Copending Application No. 18/561,804 does not recite the encapsulated nucleic acid to be an mRNA sequence capable of expressing E6 and E7 antigens for type 16 of HPV, where the E6 antigen has ≥95% identity with SEQ ID No. 8 and the E7 antigen has ≥95% identity with SEQ ID No. 9. These deficiencies are offset by the teachings of Orlinger.
Orlinger has been described above.
It would have been prima facie obvious to a person of ordinary skill in the art, prior to the filing of the instant application, to use the nucleic acid molecule with SEQ ID NO: 10 taught by Orlinger in the invention of copending Application ‘804 because the combination of prior art elements to improve a product in a known manner yields predictable results. Application 18/561,804 recites a lipid particle with the cationic lipid of instant claim 1, cholesterol, PEG-DMG, and DSPC in amounts that encompass or significantly overlap with the ranges recited in the instant application. ‘804 further recites that the lipid particle can contain a nucleic acid molecule, with or without modified nucleotides/nucleosides, that can express E6 and E7 antigens of HPV type 6 and can be used in a pharmaceutical composition.
One of ordinary skill would be motivated to choose a nucleotide sequence, such as SEQ ID NO: 14, that encodes a fusion protein with SEQ ID NO: 10 from Orlinger as the nucleic acid molecule in the invention of Application ‘804 because Orlinger teaches that HPV type 16 is correlated with cancer and that the above sequence can express a protein with HPV16 E6 and E7 antigens. A person of ordinary skill would recognize that administration of a composition comprising a nucleic acid that could express HPV E6 and E7 antigens would be a viable treatment for cervical cancer, which is known in the art to be a beneficial treatment. As a result, there is a reasonable expectation of success in arriving at the invention of instant claims 1, 12, 14, 16, 18, 20-24, 27-31, 33, 41-45, 48, and 50 in view of claims 1-9, 12, 14, 16, 18, 20-30, 35, 37, 53-57, 62, 64 of copending Application No. 18/561,804 and the teachings of Orlinger.
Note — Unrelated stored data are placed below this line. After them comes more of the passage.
/-- The path of one symbol is not the beginning of another's: both would end at one leaf (R175 (c)). -/
theorem CodeTree.eq_of_pathTable_append {t : CodeTree} {k l : Nat} {p r : Bits}
    (hp : (t.pathTable[k]?).getD none = some p) (hq : (t.pathTable[l]?).getD none = some (p ++ r)) : k = l := by
  obtain ⟨x, v, rfl, hx⟩ := CodeTree.pathTable_follow hp
  obtain ⟨y, w, rfl, hy⟩ := CodeTree.pathTable_follow hq
  rw [CodeTree.follow_append, hx] at hy
  have hleaf : CodeTree.leaf y w = .leaf x v := CodeTree.follow_leaf_eq_some hy
  cases hleaf
  rfl

/-- Settles O35: PATH is the path table of the tree at ROOT. -/
theorem pathTableIsPrefixFree : Obligations.PathTableIsPrefixFree := by
  rintro s ⟨-, -, htree, -⟩ hvalid
  rw [if_pos hvalid] at htree
  obtain ⟨t, ht, -, -, -, -, hpath⟩ := htree
  simp only [State.pathAt, HasPath, hpath]
  refine ⟨t, ht, fun k hk => CodeTree.pathTable_isSome hk, fun k p hp => ?_, fun k l p q r hne hp hq hpre => ?_⟩
  · obtain ⟨x, w, hx, hfollow⟩ := CodeTree.pathTable_follow hp
    exact ⟨x, w, hfollow, hx⟩
  · exact hne (CodeTree.eq_of_pathTable_append hp (hpre ▸ hq))

/-! ### BUILD -/

/-- A legal queue has as many leaves as entries (10_state.md R44). -/
theorem QueueOk.queueLeaves_length {c : Session} (h : QueueOk c) : (queueLeaves c).length = c.q.length :=
  h.loaded.trees.length_eq.symm

theorem QueueOk.queueLeaves_ne {c : Session} (h : QueueOk c) (hne : c.q ≠ []) : queueLeaves c ≠ [] :=
  List.ne_nil_of_length_pos (h.queueLeaves_length ▸ List.length_pos_iff.2 hne)

theorem QueueOk.length_le {c : Session} (h : QueueOk c) : c.q.length ≤ Config.QCAP := h.1

/-- The leaves of a legal queue fit one tree (10_state.md R44, 00_scope.md R8). -/
theorem QueueOk.totalLeaves_le {c : Session} (h : QueueOk c) : totalLeaves (queueLeaves c) ≤ 257 := by
  rw [queueLeaves_total, h.queueLeaves_length]
  exact h.length_le

/-- Every entry of a legal queue has an index below NALLOC (10_state.md R32, R44). -/
theorem QueueOk.entries_below {c : Session} (h : QueueOk c) :
    ∀ e ∈ queueEntries c.node c.q, e.1.toNat < c.node.length := by
  intro e he
  obtain ⟨i, hi, rfl⟩ := List.mem_map.1 he
  exact h.lt i hi

/-- BUILD answers SIZE and NUMLEAF when BuildTree() goes through (R172). -/
theorem runBuild_ok {s u : State} (h : buildTree (s.setPrepped false) = .ok () u) :
    runBuild s = .ok (okReply (u.ses.size.setWidth 64) (u.ses.numleaf.setWidth 64)) u := by
  rw [runBuild, h, Res.andThen_ok]

/-- BUILD raises what BuildTree() raises (R172). -/
theorem runBuild_raise {s u : State} {f : FaultKind} (h : buildTree (s.setPrepped false) = .raise f u) :
    runBuild s = .raise f u := by
  rw [runBuild, h, Res.andThen_raise]

/-- BUILD of an empty queue (R170). -/
theorem buildTree_empty {s : State} (h : s.ses.q = []) :
    buildTree s = .raise .preconditionViolation ((s.setRoot NIL).setTreeValid false) :=
  if_pos h

/-- Settles O33: the two faults of BuildTree(), which writes nothing before them that the fault does not overwrite. -/
theorem buildRejects : Obligations.BuildRejects := by
  intro s hf
  refine ⟨fun hq => ?_, fun hok hn hne hfull => ?_⟩
  · exact (frontEnd_ok _ hf).trans (congrArg finish (runBuild_raise (s := clearResults s) (buildTree_empty hq)))
  · obtain ⟨c, hc⟩ := buildTree_capacity (s := (clearResults s).setPrepped false) hok.loaded.trees
      (hok.queueLeaves_ne hne) hok.length_le hn hok.totalLeaves_le (hok.queueLeaves_length ▸ hfull)
    exact (frontEnd_ok _ hf).trans (congrArg finish (runBuild_raise hc))
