-- ==== Sys2Proof/Tests/Slice0.lean ====
section
/-! SUPPORT. Tests: what WellFormed refuses, selection words written out from 30_encoding.md R98 and R99, vectors of
95_test_vectors.md, and for every obligation with hypotheses a witness that meets them. Expected values are the spec's. -/

namespace Sys2Proof.Tests
open Sys2Proof Sys2Proof.Machine

/-! ## Small states -/

/-- The outcome of an operation called right after reset. -/
def outcome (i : Instr) : Option (Reply Value) :=
  match exec i State.reset with
  | .next s => s.result
  | .fault _ => none
  | .refused _ => none

/-- The registers after an instruction, or none where it answers no next state. -/
def registers (i : Instr) (s : State) : Option Parser :=
  match exec i s with
  | .next s' => some s'.parser
  | .fault _ => none
  | .refused _ => none

/-- Why an instruction is refused, or none. -/
def refusal (o : Host.Outcome State Fault Refusal) : Option Refusal :=
  match o with
  | .refused r => some r
  | .next _ => none
  | .fault _ => none

/-- Reset, with other registers. -/
def withRegs (p : Parser) : State := { State.reset with parser := p }

/-- After `55 00 01 01` of G (V-SP-1). -/
def whRegs : Parser := { Parser.reset with st := .wh, crc := 0x12, hbuf := [0x00, 0x01, 0x01] }

/-- In WHC with the four header bytes and their checksum. -/
def whcRegs (hbuf : ByteString) (crc : Byte) : Parser := { Parser.reset with st := .whc, hbuf := hbuf, crc := crc }

/-- After `55 00 01 01 pt 70 aa` (V-SP-1, V-SP-13). -/
def wdRegs (pt : Byte) : Parser :=
  { Parser.reset with
    st := .wd, crc := 0x5F, hbuf := [0x00, 0x01, 0x01, pt], dlen := 1, olen := 1, ptc := pt, pbuf := [0xAA] }

/-- After the last payload byte of the same frame. -/
def wdcRegs (pt : Byte) : Parser := { wdRegs pt with st := .wdc, crc := 0xB2, pbuf := [0xAA, 0xBB] }

/-- G of 95_test_vectors.md. -/
def g : ByteString := [0x55, 0x00, 0x01, 0x01, 0x02, 0x70, 0xAA, 0xBB, 0xB2]

/-- The Frame of G. -/
def gFrame : Frame := ⟨0x02, [0xAA], [0xBB]⟩

/-- The packet of S8, whose `security_level` is 0x00. -/
def s8 : Erp1Packet :=
  ⟨0x12345678, 0xFF820085, 0xD2, 0xFF, 0x00, 0x80, 0x03, [0x00, 0x00, 0x00, 0x00, 0xFF, 0x03]⟩

/-- The frame of S8. -/
def s8Frame : Frame :=
  ⟨0x01, [0xD2, 0x00, 0x00, 0x00, 0x00, 0xFF, 0x03, 0xFF, 0x82, 0x00, 0x85, 0x80],
    [0x03, 0x12, 0x34, 0x56, 0x78, 0xFF, 0x00]⟩

/-- The machine with a finite queue depth. -/
def withDepth (d : Nat) (p : Parser) : State :=
  { State.reset with cfg := { defaultConfig with outqDepth := some d }, parser := p }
Claims 1, 12, 14, 16, 18, 20-24, 27-31, 33, 41-45, 48, and 50 are directed to an invention not patentably distinct from claims 1-9, 12, 14, 16, 18, 20-24, 28-30, 53-57, 62, 64 of commonly assigned copending Application No. 18/561,804 in view of Orlinger. Specifically, see above.
The U.S. Patent and Trademark Office may not institute a derivation proceeding in the absence of a timely filed petition. The USPTO normally will not institute a derivation proceeding between applications or a patent and an application having common ownership (see 37 CFR 42.411). Commonly assigned copending Application No. 18/561,804, discussed above, may form the basis for a rejection of the noted claims under 35 U.S.C. 102 or 103 if the commonly assigned case qualifies as prior art under 35 U.S.C. 102(a)(2) and the patentably indistinct inventions were not commonly owned or deemed to be commonly owned not later than the effective filing date under 35 U.S.C. 100(i) of the claimed invention.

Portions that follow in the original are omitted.